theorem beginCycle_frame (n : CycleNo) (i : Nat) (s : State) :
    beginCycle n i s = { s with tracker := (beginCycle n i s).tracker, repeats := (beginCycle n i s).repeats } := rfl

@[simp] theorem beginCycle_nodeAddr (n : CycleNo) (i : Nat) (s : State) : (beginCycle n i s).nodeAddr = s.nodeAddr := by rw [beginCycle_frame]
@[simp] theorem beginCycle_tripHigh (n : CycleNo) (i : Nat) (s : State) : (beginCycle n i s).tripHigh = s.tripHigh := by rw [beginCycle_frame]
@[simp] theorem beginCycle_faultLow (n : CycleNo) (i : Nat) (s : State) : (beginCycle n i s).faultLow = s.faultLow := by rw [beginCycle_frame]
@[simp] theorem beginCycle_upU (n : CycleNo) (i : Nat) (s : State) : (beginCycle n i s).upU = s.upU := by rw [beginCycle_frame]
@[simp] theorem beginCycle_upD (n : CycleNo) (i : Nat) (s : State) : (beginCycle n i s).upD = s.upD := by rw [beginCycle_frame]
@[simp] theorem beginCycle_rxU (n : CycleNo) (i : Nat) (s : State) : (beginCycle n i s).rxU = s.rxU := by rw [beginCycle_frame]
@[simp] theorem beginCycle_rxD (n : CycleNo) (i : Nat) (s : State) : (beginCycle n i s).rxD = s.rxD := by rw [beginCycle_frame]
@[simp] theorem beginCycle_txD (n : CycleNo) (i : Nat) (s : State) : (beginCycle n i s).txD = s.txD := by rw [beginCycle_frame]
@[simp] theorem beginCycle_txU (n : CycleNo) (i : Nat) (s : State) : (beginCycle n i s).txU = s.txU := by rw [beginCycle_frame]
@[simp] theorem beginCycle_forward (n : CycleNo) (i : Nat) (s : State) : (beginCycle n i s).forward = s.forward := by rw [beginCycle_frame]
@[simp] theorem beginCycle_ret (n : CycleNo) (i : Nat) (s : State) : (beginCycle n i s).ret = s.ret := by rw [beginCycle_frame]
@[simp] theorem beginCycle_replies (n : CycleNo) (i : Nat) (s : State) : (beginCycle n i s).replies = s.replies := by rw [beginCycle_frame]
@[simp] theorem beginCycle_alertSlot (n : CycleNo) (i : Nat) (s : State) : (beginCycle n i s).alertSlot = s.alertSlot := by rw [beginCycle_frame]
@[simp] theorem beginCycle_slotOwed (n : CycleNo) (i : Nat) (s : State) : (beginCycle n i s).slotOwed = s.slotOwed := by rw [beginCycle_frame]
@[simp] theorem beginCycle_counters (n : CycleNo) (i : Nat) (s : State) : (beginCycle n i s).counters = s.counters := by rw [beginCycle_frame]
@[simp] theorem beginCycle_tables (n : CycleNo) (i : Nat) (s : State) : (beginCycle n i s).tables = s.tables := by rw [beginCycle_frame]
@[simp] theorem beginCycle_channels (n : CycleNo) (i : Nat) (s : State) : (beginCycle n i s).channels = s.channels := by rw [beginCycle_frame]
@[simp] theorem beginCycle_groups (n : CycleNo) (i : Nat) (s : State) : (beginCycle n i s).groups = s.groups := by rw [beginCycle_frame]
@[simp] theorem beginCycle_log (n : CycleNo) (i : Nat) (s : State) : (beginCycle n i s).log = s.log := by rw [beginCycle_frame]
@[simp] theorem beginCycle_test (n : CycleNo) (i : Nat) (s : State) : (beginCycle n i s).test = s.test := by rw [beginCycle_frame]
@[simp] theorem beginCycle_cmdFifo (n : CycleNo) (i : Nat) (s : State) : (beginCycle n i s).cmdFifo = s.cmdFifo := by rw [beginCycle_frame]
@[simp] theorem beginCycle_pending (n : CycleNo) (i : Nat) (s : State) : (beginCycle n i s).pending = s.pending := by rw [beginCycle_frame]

---

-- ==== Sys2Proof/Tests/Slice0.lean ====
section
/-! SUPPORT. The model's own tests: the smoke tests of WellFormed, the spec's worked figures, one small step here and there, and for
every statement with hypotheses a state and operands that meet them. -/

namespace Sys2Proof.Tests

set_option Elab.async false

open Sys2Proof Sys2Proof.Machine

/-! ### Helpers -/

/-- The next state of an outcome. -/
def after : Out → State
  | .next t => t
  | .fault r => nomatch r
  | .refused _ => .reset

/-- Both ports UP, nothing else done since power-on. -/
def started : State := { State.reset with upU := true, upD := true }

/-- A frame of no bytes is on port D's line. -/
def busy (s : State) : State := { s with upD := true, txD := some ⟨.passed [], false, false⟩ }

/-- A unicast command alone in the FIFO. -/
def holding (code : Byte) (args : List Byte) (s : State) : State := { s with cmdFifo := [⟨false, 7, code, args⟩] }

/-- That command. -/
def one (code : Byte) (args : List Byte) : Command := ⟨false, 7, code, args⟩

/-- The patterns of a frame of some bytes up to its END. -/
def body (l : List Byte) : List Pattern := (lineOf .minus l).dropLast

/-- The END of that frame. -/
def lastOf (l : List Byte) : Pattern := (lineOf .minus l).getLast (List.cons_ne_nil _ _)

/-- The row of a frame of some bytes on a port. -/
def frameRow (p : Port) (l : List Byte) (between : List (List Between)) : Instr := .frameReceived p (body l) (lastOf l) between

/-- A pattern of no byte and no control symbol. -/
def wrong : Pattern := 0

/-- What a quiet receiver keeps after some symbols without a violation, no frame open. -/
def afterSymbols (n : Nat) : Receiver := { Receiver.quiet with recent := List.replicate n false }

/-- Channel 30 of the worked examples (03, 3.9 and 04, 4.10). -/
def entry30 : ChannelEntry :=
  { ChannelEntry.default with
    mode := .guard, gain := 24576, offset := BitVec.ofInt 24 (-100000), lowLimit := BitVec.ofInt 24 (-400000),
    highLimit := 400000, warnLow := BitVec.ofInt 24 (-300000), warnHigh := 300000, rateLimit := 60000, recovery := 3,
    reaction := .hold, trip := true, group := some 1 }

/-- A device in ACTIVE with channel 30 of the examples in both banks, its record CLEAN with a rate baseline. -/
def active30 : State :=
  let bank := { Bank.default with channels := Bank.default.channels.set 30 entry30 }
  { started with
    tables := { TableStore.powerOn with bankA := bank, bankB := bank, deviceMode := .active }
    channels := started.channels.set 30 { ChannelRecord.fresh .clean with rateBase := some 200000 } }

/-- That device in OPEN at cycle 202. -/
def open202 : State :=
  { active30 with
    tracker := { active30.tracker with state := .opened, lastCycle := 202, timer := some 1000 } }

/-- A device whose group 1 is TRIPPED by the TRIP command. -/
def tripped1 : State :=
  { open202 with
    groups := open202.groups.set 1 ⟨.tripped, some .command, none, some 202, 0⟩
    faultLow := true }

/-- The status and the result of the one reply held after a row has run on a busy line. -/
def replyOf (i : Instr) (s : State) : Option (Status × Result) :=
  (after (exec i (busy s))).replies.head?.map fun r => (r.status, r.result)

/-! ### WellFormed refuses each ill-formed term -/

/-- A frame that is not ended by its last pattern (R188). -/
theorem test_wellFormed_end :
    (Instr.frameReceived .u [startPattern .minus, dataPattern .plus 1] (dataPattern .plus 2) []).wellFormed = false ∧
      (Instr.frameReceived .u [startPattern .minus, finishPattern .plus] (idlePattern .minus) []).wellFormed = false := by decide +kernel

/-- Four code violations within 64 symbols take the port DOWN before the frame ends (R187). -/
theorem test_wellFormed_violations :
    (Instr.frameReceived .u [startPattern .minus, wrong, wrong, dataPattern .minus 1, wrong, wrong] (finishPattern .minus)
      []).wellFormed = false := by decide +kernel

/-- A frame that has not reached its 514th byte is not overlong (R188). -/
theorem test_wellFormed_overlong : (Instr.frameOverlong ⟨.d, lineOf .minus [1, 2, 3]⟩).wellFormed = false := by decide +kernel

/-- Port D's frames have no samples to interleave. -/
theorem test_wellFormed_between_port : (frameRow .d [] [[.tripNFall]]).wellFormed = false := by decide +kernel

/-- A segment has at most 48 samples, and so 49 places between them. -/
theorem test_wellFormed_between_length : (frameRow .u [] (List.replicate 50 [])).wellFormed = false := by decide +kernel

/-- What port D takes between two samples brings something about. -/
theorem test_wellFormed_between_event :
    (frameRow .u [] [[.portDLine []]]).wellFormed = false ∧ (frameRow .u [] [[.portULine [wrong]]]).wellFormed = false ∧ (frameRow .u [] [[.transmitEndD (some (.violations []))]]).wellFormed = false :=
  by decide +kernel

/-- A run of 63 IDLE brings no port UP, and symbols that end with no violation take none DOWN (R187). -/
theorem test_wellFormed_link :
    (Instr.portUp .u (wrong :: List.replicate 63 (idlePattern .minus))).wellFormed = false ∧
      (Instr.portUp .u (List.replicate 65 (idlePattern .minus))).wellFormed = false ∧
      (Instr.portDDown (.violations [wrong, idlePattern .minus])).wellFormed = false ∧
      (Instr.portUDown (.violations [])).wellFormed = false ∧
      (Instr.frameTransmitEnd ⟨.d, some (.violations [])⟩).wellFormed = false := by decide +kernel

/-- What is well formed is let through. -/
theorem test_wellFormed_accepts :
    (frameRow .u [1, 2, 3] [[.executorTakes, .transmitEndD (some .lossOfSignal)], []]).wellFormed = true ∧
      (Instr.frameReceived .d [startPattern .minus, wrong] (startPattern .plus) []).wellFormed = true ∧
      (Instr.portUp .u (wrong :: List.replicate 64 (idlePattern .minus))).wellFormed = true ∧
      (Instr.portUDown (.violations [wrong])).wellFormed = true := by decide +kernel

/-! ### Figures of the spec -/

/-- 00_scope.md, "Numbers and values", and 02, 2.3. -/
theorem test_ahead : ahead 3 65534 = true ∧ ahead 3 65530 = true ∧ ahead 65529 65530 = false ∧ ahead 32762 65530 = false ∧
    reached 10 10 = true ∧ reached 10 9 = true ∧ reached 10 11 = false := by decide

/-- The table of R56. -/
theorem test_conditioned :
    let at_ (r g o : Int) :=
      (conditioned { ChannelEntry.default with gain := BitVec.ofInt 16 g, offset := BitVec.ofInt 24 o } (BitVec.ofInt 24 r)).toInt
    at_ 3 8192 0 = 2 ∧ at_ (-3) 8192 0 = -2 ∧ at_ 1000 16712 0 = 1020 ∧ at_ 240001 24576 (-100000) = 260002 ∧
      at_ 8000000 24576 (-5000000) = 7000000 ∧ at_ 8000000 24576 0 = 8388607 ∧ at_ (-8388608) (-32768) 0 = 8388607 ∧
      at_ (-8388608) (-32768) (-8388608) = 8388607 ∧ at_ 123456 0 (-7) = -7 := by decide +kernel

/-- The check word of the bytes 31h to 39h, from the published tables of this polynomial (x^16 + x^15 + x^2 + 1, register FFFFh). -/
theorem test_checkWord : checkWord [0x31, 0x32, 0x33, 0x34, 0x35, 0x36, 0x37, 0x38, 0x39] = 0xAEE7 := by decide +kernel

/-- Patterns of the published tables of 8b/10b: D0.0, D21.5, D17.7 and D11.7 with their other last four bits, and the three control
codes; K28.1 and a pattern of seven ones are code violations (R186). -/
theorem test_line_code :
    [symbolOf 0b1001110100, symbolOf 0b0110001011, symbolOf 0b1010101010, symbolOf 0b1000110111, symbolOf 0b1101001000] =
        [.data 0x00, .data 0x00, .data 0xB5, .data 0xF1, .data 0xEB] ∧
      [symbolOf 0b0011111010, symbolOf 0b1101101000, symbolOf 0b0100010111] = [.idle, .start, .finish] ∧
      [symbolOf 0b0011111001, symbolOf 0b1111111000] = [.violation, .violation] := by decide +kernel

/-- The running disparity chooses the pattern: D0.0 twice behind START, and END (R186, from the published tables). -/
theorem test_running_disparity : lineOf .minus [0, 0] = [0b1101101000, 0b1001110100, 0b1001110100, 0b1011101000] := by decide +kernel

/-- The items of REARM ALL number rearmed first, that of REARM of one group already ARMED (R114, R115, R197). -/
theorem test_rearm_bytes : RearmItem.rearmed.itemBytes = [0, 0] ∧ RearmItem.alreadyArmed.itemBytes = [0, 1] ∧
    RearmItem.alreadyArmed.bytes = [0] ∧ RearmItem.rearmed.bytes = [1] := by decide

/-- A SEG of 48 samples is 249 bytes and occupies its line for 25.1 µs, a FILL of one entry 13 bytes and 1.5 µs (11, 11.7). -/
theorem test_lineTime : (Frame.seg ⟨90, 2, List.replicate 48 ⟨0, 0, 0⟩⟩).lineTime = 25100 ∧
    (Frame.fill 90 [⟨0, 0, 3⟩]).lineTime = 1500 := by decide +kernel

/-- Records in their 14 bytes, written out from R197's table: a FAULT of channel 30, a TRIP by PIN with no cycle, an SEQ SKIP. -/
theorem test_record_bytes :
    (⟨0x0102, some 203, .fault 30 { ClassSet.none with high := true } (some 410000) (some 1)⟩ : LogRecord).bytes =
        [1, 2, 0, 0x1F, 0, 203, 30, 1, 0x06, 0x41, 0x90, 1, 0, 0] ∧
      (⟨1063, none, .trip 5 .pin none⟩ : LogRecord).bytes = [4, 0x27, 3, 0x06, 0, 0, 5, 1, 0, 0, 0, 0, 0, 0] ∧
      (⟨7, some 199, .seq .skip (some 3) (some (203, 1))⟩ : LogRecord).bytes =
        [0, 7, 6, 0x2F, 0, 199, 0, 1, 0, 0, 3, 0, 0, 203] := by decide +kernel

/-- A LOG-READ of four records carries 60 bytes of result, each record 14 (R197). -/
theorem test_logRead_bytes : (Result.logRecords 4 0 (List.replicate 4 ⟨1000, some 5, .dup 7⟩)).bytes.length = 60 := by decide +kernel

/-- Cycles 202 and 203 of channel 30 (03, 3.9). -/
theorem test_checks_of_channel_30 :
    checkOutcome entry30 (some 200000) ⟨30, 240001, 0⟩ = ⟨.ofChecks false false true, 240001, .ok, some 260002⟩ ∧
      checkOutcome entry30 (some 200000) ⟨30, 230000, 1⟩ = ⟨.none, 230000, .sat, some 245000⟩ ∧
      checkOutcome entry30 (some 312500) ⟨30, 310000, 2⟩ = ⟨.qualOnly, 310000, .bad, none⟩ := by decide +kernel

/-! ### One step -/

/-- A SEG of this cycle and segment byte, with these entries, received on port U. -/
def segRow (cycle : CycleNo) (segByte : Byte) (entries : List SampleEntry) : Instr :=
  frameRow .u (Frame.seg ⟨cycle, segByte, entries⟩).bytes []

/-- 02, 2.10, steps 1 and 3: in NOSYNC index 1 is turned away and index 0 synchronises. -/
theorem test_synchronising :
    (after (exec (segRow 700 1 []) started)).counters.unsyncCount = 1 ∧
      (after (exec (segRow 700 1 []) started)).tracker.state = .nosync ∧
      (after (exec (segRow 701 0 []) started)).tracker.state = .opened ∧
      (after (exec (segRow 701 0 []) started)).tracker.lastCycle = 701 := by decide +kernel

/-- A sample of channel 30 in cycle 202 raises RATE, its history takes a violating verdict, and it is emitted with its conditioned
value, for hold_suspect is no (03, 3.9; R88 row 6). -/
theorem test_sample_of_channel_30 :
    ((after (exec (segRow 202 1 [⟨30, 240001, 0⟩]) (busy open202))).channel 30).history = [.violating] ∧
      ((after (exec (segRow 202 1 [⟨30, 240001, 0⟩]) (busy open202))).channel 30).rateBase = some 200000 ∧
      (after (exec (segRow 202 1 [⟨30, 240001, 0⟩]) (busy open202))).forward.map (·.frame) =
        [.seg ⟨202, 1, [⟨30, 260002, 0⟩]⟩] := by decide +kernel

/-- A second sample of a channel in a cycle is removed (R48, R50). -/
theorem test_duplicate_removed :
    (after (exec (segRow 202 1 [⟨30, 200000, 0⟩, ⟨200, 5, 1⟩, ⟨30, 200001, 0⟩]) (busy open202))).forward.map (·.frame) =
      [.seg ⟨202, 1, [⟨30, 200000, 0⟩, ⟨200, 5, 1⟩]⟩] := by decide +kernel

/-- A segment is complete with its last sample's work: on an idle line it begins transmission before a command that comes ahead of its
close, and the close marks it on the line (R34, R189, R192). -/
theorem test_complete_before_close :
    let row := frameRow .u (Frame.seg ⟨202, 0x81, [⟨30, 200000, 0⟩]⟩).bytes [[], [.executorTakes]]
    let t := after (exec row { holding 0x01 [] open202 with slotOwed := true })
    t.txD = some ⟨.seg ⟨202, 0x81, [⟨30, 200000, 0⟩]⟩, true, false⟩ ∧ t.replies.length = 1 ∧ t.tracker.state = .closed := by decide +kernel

▶ [Task directions]
Restate word for word the entries above from the line with "every statement with" through the line with "that frame. -/", inclusive, leaving out everything else.

▶ [The completed task]
every statement with hypotheses a state and operands that meet them. -/

namespace Sys2Proof.Tests

set_option Elab.async false

open Sys2Proof Sys2Proof.Machine

/-! ### Helpers -/

/-- The next state of an outcome. -/
def after : Out → State
  | .next t => t
  | .fault r => nomatch r
  | .refused _ => .reset

/-- Both ports UP, nothing else done since power-on. -/
def started : State := { State.reset with upU := true, upD := true }

/-- A frame of no bytes is on port D's line. -/
def busy (s : State) : State := { s with upD := true, txD := some ⟨.passed [], false, false⟩ }

/-- A unicast command alone in the FIFO. -/
def holding (code : Byte) (args : List Byte) (s : State) : State := { s with cmdFifo := [⟨false, 7, code, args⟩] }

/-- That command. -/
def one (code : Byte) (args : List Byte) : Command := ⟨false, 7, code, args⟩

/-- The patterns of a frame of some bytes up to its END. -/
def body (l : List Byte) : List Pattern := (lineOf .minus l).dropLast

/-- The END of that frame. -/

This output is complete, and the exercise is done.